> **Task to complete**:
Return, from the listing below, every line that includes "free".

> **The data**:
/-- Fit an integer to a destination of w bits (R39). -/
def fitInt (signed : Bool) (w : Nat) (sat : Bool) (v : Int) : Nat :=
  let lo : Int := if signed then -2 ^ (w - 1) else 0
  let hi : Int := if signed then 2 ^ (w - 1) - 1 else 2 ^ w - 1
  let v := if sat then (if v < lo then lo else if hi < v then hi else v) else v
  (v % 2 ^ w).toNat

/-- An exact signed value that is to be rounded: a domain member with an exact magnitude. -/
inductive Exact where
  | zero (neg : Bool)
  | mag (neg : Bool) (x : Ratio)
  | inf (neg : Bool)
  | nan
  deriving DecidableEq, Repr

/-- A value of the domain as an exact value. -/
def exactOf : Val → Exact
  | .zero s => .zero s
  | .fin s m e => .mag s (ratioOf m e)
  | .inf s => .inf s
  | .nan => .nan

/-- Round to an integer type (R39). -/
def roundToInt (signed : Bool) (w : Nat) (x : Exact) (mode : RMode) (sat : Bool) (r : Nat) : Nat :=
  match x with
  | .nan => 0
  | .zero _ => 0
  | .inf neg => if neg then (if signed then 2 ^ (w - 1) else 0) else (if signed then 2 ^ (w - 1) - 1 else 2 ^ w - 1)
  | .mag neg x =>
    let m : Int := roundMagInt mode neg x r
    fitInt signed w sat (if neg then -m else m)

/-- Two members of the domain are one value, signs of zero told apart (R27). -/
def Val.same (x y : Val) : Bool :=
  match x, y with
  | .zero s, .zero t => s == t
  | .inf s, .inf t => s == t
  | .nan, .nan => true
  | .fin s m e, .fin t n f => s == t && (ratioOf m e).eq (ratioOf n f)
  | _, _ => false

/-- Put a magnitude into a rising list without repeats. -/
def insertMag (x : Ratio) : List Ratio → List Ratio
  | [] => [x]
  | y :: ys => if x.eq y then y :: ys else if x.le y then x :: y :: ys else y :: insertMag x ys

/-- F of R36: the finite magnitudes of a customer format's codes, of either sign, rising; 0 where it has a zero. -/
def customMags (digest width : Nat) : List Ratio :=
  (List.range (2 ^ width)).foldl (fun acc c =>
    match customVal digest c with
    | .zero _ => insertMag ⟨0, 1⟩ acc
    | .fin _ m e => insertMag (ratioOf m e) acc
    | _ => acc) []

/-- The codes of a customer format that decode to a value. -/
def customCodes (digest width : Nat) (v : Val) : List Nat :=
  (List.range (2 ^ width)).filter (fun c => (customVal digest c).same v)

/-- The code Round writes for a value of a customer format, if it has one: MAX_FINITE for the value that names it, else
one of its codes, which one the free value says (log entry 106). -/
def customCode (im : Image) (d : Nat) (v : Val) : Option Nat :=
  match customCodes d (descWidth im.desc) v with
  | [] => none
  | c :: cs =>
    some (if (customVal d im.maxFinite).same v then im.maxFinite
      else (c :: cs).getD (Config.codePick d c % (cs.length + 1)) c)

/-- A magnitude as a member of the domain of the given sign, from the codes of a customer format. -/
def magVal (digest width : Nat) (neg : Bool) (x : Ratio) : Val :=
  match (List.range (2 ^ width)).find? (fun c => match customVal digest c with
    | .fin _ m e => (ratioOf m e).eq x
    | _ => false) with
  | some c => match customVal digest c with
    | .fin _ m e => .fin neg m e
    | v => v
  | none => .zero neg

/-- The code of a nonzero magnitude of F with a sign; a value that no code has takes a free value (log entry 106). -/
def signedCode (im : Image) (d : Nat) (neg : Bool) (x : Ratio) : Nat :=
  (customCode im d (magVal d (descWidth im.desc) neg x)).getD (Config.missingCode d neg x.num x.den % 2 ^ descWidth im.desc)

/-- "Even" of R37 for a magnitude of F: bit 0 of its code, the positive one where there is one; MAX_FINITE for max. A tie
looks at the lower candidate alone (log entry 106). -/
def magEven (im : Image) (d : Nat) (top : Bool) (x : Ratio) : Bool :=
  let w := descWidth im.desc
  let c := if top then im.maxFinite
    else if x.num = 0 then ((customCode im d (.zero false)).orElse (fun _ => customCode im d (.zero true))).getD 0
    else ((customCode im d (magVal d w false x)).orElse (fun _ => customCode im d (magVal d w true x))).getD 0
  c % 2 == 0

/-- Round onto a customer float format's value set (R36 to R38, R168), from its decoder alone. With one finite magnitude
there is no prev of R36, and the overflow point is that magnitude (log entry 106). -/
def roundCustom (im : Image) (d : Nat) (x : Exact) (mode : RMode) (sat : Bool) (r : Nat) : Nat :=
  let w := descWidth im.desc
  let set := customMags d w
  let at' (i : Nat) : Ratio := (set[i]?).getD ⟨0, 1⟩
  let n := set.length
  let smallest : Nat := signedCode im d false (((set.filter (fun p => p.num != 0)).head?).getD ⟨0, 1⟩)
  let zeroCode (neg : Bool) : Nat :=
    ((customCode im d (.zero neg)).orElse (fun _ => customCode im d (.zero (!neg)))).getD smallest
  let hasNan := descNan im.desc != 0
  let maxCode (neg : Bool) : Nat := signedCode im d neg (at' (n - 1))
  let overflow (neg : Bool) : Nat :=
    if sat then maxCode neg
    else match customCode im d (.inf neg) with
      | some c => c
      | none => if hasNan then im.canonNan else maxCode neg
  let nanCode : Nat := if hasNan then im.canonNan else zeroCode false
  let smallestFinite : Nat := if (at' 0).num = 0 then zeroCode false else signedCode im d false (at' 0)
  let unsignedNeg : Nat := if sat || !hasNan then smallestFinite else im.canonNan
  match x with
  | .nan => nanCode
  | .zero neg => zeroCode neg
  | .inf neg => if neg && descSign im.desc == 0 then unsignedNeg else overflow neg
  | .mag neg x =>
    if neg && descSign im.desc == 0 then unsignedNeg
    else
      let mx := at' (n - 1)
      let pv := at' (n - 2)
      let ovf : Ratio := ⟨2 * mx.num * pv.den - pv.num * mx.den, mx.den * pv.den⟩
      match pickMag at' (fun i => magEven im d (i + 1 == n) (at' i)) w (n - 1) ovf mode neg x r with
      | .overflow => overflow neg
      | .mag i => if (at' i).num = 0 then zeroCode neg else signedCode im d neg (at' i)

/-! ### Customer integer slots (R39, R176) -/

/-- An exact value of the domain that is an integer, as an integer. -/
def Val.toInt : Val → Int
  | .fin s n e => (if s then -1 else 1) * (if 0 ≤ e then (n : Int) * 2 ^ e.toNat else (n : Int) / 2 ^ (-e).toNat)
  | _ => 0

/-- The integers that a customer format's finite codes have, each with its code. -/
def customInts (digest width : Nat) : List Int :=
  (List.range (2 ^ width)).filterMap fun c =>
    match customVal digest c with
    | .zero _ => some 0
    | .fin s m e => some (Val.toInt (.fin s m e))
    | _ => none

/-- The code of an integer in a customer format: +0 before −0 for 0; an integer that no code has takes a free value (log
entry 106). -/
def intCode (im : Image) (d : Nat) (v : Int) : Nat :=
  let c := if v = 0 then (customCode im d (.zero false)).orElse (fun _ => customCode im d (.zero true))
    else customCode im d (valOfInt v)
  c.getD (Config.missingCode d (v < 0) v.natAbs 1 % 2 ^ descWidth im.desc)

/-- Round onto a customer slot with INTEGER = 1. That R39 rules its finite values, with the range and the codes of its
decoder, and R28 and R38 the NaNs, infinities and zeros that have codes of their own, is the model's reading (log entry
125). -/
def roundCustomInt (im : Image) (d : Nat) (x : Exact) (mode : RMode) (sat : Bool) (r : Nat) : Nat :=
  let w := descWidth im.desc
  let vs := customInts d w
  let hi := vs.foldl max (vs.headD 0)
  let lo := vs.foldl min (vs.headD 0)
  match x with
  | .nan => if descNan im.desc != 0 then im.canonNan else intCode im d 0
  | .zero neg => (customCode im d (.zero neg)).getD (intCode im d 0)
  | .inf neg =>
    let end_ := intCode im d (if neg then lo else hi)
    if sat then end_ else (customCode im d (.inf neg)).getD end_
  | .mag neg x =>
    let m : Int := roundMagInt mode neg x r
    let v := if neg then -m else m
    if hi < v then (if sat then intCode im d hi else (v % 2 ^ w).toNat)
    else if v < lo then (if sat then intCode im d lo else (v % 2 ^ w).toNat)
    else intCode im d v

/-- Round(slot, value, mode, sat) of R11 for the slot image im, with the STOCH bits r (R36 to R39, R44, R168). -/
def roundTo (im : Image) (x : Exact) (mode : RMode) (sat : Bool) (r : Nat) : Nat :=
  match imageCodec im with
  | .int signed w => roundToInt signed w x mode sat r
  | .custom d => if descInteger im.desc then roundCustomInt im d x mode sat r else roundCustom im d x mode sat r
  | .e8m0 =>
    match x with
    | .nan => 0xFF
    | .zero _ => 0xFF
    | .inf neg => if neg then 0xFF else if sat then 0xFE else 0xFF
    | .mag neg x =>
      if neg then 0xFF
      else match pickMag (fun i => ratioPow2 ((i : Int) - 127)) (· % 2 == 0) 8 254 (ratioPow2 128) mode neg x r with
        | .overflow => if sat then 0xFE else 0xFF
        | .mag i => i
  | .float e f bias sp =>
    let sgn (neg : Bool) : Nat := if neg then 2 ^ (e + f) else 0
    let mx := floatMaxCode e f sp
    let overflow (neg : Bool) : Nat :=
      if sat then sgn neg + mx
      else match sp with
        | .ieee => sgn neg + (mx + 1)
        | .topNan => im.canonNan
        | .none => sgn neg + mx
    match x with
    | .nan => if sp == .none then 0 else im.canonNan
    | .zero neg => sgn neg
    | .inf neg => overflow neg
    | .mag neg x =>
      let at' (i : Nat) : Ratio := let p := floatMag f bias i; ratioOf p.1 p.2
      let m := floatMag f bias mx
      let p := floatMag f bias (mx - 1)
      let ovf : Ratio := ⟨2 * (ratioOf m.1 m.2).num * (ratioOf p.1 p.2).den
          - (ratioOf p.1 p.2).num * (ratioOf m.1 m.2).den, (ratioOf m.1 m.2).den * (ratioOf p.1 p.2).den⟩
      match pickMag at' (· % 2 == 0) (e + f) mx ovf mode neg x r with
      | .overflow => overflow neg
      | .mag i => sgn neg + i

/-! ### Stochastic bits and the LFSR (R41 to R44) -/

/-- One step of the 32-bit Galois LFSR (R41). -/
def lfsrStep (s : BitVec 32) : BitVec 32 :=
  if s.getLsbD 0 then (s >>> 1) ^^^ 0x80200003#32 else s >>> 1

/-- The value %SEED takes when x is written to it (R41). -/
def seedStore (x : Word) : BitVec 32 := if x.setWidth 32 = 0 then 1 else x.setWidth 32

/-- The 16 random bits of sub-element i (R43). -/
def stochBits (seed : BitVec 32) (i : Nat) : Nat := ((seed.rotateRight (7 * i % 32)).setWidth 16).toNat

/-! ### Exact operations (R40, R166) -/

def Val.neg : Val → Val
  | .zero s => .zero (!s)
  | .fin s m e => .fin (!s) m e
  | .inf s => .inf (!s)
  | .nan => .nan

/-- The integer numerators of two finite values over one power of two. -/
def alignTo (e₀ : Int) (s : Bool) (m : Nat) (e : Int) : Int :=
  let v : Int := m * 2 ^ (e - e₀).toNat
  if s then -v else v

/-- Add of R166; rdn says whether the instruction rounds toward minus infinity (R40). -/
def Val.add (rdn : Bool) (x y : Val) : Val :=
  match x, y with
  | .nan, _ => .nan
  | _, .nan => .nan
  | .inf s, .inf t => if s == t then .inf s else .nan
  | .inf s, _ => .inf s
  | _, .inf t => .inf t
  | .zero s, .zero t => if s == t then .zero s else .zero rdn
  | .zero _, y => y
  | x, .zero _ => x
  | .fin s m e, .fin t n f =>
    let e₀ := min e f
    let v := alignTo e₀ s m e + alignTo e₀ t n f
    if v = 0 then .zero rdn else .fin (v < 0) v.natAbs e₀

> **Answer to this exercise**:
one of its codes, which one the free value says (log entry 106). -/
/-- The code of a nonzero magnitude of F with a sign; a value that no code has takes a free value (log entry 106). -/
/-- The code of an integer in a customer format: +0 before −0 for 0; an integer that no code has takes a free value (log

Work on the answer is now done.